Eppure dopo la conquista della capitale, Gino “scompare”

Si, ma per una ragione molto semplice: fu mandato in America a “servire” Cuba. Questo si evince anche dalla documentazione presente nel libro scritto da Katia Sassoni. Era una sorta di agente segreto, di agente diplomatico: con le doti che aveva era utilissimo negli Stati Uniti.

Il prossimo 26 novembre si festeggeranno i 60 anni della partenza del Granma

In quell’occasione una delegazione della fondazione Guevara si recherà a Tuxpan per presenziare alla cerimonia durante la quale il busto di Gino Donè verrà affiancato a quelli degli altri tre non cubani che parteciparono alla spedizione.

In un certo senso verrà colmato un vuoto

Esattamente. Accanto a quello di Guevara, del messicano Zelaya e del dominicano Ramòn manca il busto di Gino. Sono vari anni che Roberto Massari (presidente della fondazione Guevara ndr) ha questa idea. Quest’anno si è concretizzata grazie anche al lavoro di Pecorelli, l’artista che ha creato il busto.
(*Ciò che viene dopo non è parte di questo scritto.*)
/-- One quarter's margin manager, canaries, sensors and reference count (R48-R74). -/
structure Quarter where
  refCount   : Word64
  refLost    : Bool
  /-- margin of canary i of group g at key 4g + i, in thousandths -/
  margin     : Map Nat
  latch      : Map Bool
  waveRate   : Nat
  /-- supply and junction temperature at the last canary round -/
  readVolt   : Nat
  readTemp   : Int
  tap        : Map Nat
  vreq       : Nat
  vmeas      : Nat
  stage      : Map TapStage
  wait       : ReplanWait
  /-- the replan is in its second loop, after a step down (R56) -/
  down       : Bool
  retried    : Bool
  noChange   : Bool
  again      : Bool
  /-- the next replan to begin is a scheduled one (R54) -/
  schedDue   : Bool
  /-- the last canary round showed a trigger of R55 -/
  trigger    : Bool
  progress   : Progress
  /-- planned margins and wave rate; empty until a round has read them at the plan's settings -/
  planMargin : Map Nat
  planTap    : Map Nat
  planWave   : Nat
  /-- request of the plan, to which an exit steps VDD_CORE (R512) -/
  planVreq   : Nat
  planned    : Bool
  sett       : PlanSet
  budget     : Option Nat
  /-- groups of the running margin emergency; empty when none runs -/
  emGroups   : List Nat
  emGood     : Nat
  emRestored : Bool
  /-- the issue gate admits 1/gateDiv of waves and row requests (R63, R496) -/
  gateDiv    : Nat
  ageing     : Nat
  lastPlan   : Word64
  planCount  : Nat
  /-- calendar seconds advanced since the last life-log entry PLAN_DONE -/
  planLogAge : Nat
  /-- fresh-silicon baseline of each group: margin at bits 31:16, tap at 12:8 (R61, R73) -/
  baseline   : Map Nat
  vddSram    : Nat
  vddIo      : Nat
  vcoreCur   : Nat
  junctionMax  : Int
  junctionMean : Int
  /-- cores waiting for a LaunchStaggerWindow: launches, then tile restarts -/
  stagger    : List Nat
  restart    : List Nat
  deriving DecidableEq, Repr

def Quarter.reset : Quarter :=
  { refCount := 0, refLost := false, margin := [], latch := [], waveRate := 0, readVolt := 0, readTemp := 0, tap := [], vreq := 750, vmeas := 0,
    stage := [], wait := .none, down := false, retried := false, noChange := false, again := false, schedDue := false, trigger := false, progress := .idle,
    planMargin := [], planTap := [], planWave := 0, planVreq := 750, planned := false, sett := .reset, budget := none, emGroups := [], emGood := 0,
    emRestored := false, gateDiv := 1, ageing := 0, lastPlan := 0, planCount := 0, planLogAge := 0, baseline := [],
    vddSram := 0, vddIo := 0, vcoreCur := 0, junctionMax := 0, junctionMean := 0, stagger := [], restart := [] }

/-! ### Faults (16) -/

/-- A log entry: the message, the calendar stamp and the collector's reference count (R461). -/
structure FaultEntry where
  msg   : FaultMsg
  stamp : Word64
  count : Word64
  deriving DecidableEq, Repr

/-- One quarter's collector: FLT_Q_STATUS and the log ring, newest first (R465, R485). -/
structure Collector where
  logCount : Word32
  log      : List FaultEntry
  refused  : Bool
  overrun  : Bool
  critEv   : Bool
  fatalEv  : Bool
  alertEv  : Bool
  deriving DecidableEq, Repr

def Collector.reset : Collector :=
  { logCount := 0, log := [], refused := false, overrun := false, critEv := false, fatalEv := false, alertEv := false }

/-- FLT_SRC registers of one source code (R466, R485). -/
structure SrcSlot where
  msg     : Option FaultMsg
  overrun : Bool
  deriving DecidableEq, Repr

def SrcSlot.reset : SrcSlot := { msg := none, overrun := false }

/-- Fault collection, pins and the backup domain's injection register (R461-R470). -/
structure Faults where
  coll       : Map Collector
  slots      : Map SrcSlot
  kindCount  : Map Word32
  /-- reporting mode in force since the last cold reset: true is distributed (R465) -/
  distributed : Bool
  inject     : Word64
  pinFault   : Bool
  pinMargin  : Bool
  lastAlert  : Nat
  pulse      : Bool
  deriving DecidableEq, Repr

def Faults.reset : Faults :=
  { coll := [], slots := [], kindCount := [], distributed := false, inject := 0, pinFault := false, pinMargin := false,
    lastAlert := 0, pulse := false }

/-! ### Reset, boundary and power (16-18) -/

/-- Reset domains of Table 16.4. -/
inductive Domain | bk | rc | mg | mem | tl | hl | cp | ex | ch
  deriving DecidableEq, Repr

/-- A reset trigger: source, origin, subject and, for a CRIT, the fault's INFO (R474, R477). -/
structure Trigger where
  source  : ResetSource
  origin  : CritOrigin
  subject : Nat
  info    : Nat
  deriving DecidableEq, Repr

/-- A running reset sequence. `step` is the last step of Table 16.7 that has begun. -/
structure ResetSeq where
  first    : Trigger
  merged   : List Trigger
  domains  : List Domain
  /-- quarters and source codes to which a MARGIN or ISOLATE reset is limited; `all` when a source reaches every part -/
  all      : Bool
  quarters : List Nat
  parts    : List Nat
  step     : Nat
  hostLost : Bool
  deriving DecidableEq, Repr

/-- The reset controller and the backup domain (R471-R484). -/
structure Resets where
  held     : List Domain
  seq      : Option ResetSeq
  waiting  : List Trigger
  /-- step of Table 18.1 reached by a cold or watchdog start; 0 while COLD is held, 11 after the last release -/
  startStep : Nat
  coldStart : Bool
  /-- parts whose isolation wrapper is closed by ISOLATE (R479, R480) -/
  isolated : List Nat
  count    : Word32
  cause    : ResetSource
  origin   : CritOrigin
  subject  : Nat
  bkLost   : Bool
  bkValid  : Bool
  nvPulse  : Bool
  /-- NV records waiting for BK_GOOD, by kind of record -/
  nvWaiting : List Nat
  nvCount  : Word32
  lastTime : Word64
  bySource : Map Word32
  poisoned : Word64
  heartbeats : List Nat
  deriving DecidableEq, Repr

def Resets.reset : Resets :=
  { held := [.mg, .mem, .tl, .hl, .cp, .ex, .ch], seq := none, waiting := [], startStep := 0, coldStart := true,
    isolated := [], count := 0, cause := .cold, origin := .none, subject := 0, bkLost := false, bkValid := true,
    nvPulse := false, nvWaiting := [], nvCount := 0, lastTime := 0, bySource := [],
    poisoned := 0, heartbeats := [] }

/-- Pins of Table 17.1. Outputs carry whether the block drives them (R488); inputs are as recognised (R490). -/
structure Pins where
  driven    : Bool
  faultN    : Bool
  alertN    : Bool
  mgmtIrqN  : Bool
  ready     : Bool
  vreqDriven : Bool
  vreqWord  : BitVec 6
  throttle  : Bool
  perst     : Bool
  bkGood    : Bool
  deriving DecidableEq, Repr

def Pins.reset : Pins :=
  { driven := false, faultN := true, alertN := true, mgmtIrqN := true, ready := true, vreqDriven := false,
    vreqWord := 63, throttle := false, perst := false, bkGood := false }

/-- Power states (R507, Table 18.9). -/
structure Power where
  state     : Nat
  busy      : Bool
  refused   : Bool
  refuseCause : Nat
  wakeEv    : Bool
  wakeSrc   : Nat
  lastExit  : Nat
  /-- Q0 reference count at the start of the exit (R512) -/
  exitStart : Word64
  target    : Nat
  /-- entry or exit step that has begun; `exiting` tells which table -/
  step      : Nat
  exiting   : Bool
  /-- a wake that arrived during an entry (R516) -/
  wake      : Option Nat
  d3hot     : Bool
  /-- host requests held until ACTIVE (R513) -/
  gated     : List ReqMsg
  /-- caches enabled at entry, by cache number (R512) -/
  enabled   : List Nat
  scratchLost : List Nat
  deriving DecidableEq, Repr

def Power.reset : Power :=
  { state := 0, busy := false, refused := false, refuseCause := 0, wakeEv := false, wakeSrc := 0, lastExit := 0, exitStart := 0,
    target := 0, step := 0, exiting := false, wake := none, d3hot := false, gated := [], enabled := [], scratchLost := [] }

/-! ### Dictionary, calendar, NV store (15) -/

/-- Where a dictionary frame came from: the BAR2 window, or a field-network requester's address and port. -/
inductive Transport
  | window
  /-- the window, emptied since by a reset of the control plane: its response is discarded (R449) -/
  | lost
  | field (addr : BitVec 128) (port : Nat)
  deriving DecidableEq, Repr

/-- A dictionary frame waiting to be handled (R440). -/
structure Frame where
  via   : Transport
  bytes : List Byte
  deriving DecidableEq, Repr

/-- A life-log entry (R458). -/
structure LifeEntry where
  kind    : Nat
  subject : Nat
  stamp   : Word64
  value   : Word64
  deriving DecidableEq, Repr

/-- The management plane: object values, roles, transports, calendar, life log, NV store (R431-R459). -/
structure Mgmt where
  /-- written values of RW objects by 256 * index + sub, little-endian number; unlisted objects hold their default -/
  vals     : Map Nat
  seconds  : BitVec 63
  fraction : Nat
  synced   : Bool
  lastStep : Word64
  powered  : Nat
  /-- calendar as persisted (R456) and seconds of advance since -/
  nvSeconds : BitVec 63
  nvPowered : Nat
  firstCal : Word64
  coldStarts : Nat
  lifeCount : Nat
  life     : List LifeEntry
  roleKeys : Map (BitVec 256)
  keyInit  : Bool
  lastSeq  : Map Word64
  highSeq  : Map Word64
  /-- counts of a role's latest failed frames, newest first (R444) -/
  failTimes : Map (List Nat)
  locked   : Map Bool
  authFails : Word32
  lockouts : Word32
  fnState  : Nat
  fnLink   : Bool
  fnRecv   : Word64
  fnSent   : Word64
  fnDrop   : Word64
  /-- field-network settings as applied at the last link-up (R453) -/
  fnPort   : Nat
  frames   : List Frame
  /-- the first frame: its checks have passed; entries handled, and their response words, below -/
  frameOk  : Bool
  /-- the key that its tag was found good with -/
  frameKey : BitVec 256
  frameAt  : Nat
  frameRsp : List Word64
  /-- DISCOVER frames to answer (R447): requester and REQ_ID -/
  discover : List (Transport × Nat)
  winCtrl  : Word64
  winRspLen : Nat
  winRefused : Bool
  winDone  : Bool
  winBusy  : Bool
  reqBuf   : Map Byte
  rspBuf   : List Byte
  nvRecords : Word64
  nvCompactions : Word32
  /-- records in each quarter's store since its last compaction -/
  nvUsed   : Map Nat
  restoreDefaults : Bool
  powerAvg : Nat
  powerPeak : Nat
  vbk      : Nat
  limiter  : Nat
  compactProgress : Progress
  deriving DecidableEq, Repr

def Mgmt.reset : Mgmt :=
  { vals := [], seconds := 0, fraction := 0, synced := false, lastStep := 0, powered := 0, nvSeconds := 0, nvPowered := 0,
    firstCal := 0, coldStarts := 0, lifeCount := 0, life := [], roleKeys := [], keyInit := false, lastSeq := [],
    highSeq := [], failTimes := [], locked := [], authFails := 0, lockouts := 0, fnState := 0,
    fnLink := false, fnRecv := 0, fnSent := 0, fnDrop := 0, fnPort := 47056, frames := [], frameOk := false, frameKey := 0, frameAt := 0, frameRsp := [], discover := [], winCtrl := 0,
    winRspLen := 0, winRefused := false, winDone := false, winBusy := false, reqBuf := [], rspBuf := [], nvRecords := 0,
    nvCompactions := 0, nvUsed := [], restoreDefaults := false, powerAvg := 0, powerPeak := 0, vbk := 0,
    limiter := 16384, compactProgress := .idle }
/-! ### Segments and generations (11) -/

/-- One segment record (Table 11.2). GEN is held in the live-generation table; `target` and `rtype` hold the codes. -/
structure SegRec where
  base    : Nat
  limit   : Nat
  valid   : Bool
  target  : Nat
  read    : Bool
  write   : Bool
  exec    : Bool
  atomic  : Bool
  update  : Bool
  rtype   : Nat
  ilv     : Bool
  homeq   : Nat
  err     : Nat
  peerDev : Nat
  remCtx  : Nat
  remSeg  : Nat
  deriving DecidableEq, Repr

def SegRec.reset : SegRec :=
  { base := 0, limit := 0, valid := false, target := 0, read := false, write := false, exec := false, atomic := false,
    update := false, rtype := 0, ilv := false, homeq := 0, err := 0, peerDev := 0, remCtx := 0, remSeg := 0 }

/-- CTX_CTRL of one context (Table 11.1). -/
structure CtxCtrl where
  valid      : Bool
  peerExport : BitVec 8
  deriving DecidableEq, Repr

def CtxCtrl.reset : CtxCtrl := { valid := false, peerExport := 0 }

/-- A running or waiting REVOKE (R336). Copies are numbered 0-63 homes, 64-135 memory controllers, 136-139 the
link layers of a quarter; agents by agent ID. -/
structure Revoke where
  desc    : DescId
  ctx     : Nat
  seg     : Nat
  step    : Nat
  waited  : Bool
  copies  : List Nat
  markers : List Nat
  rejects : Nat
  deriving DecidableEq, Repr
Spedire il busto in Messico ha un costo

Per quanto possibile ci siamo autofinanziati, ma abbiamo anche fatto appello a tutti quelli che hanno a cuore il tema della resistenza: stiamo raccogliendo aiuti da amici e compagni trentini, ma si può e si deve fare di più. Del resto sarà un avvenimento che resterà nella storia.

Ci racconti del viaggio

Ci fermeremo poco più di una settimana. Saremo una delegazione di una decina di persone, sarò l’unico trentino. Sarà un viaggio lungo e abbastanza costoso, tutto a nostre spese, ma in questi mesi abbiamo fatto tanti sacrifici per renderlo possibile. Porteremo con noi tutta la bellezza racchiusa nella figura di Gino.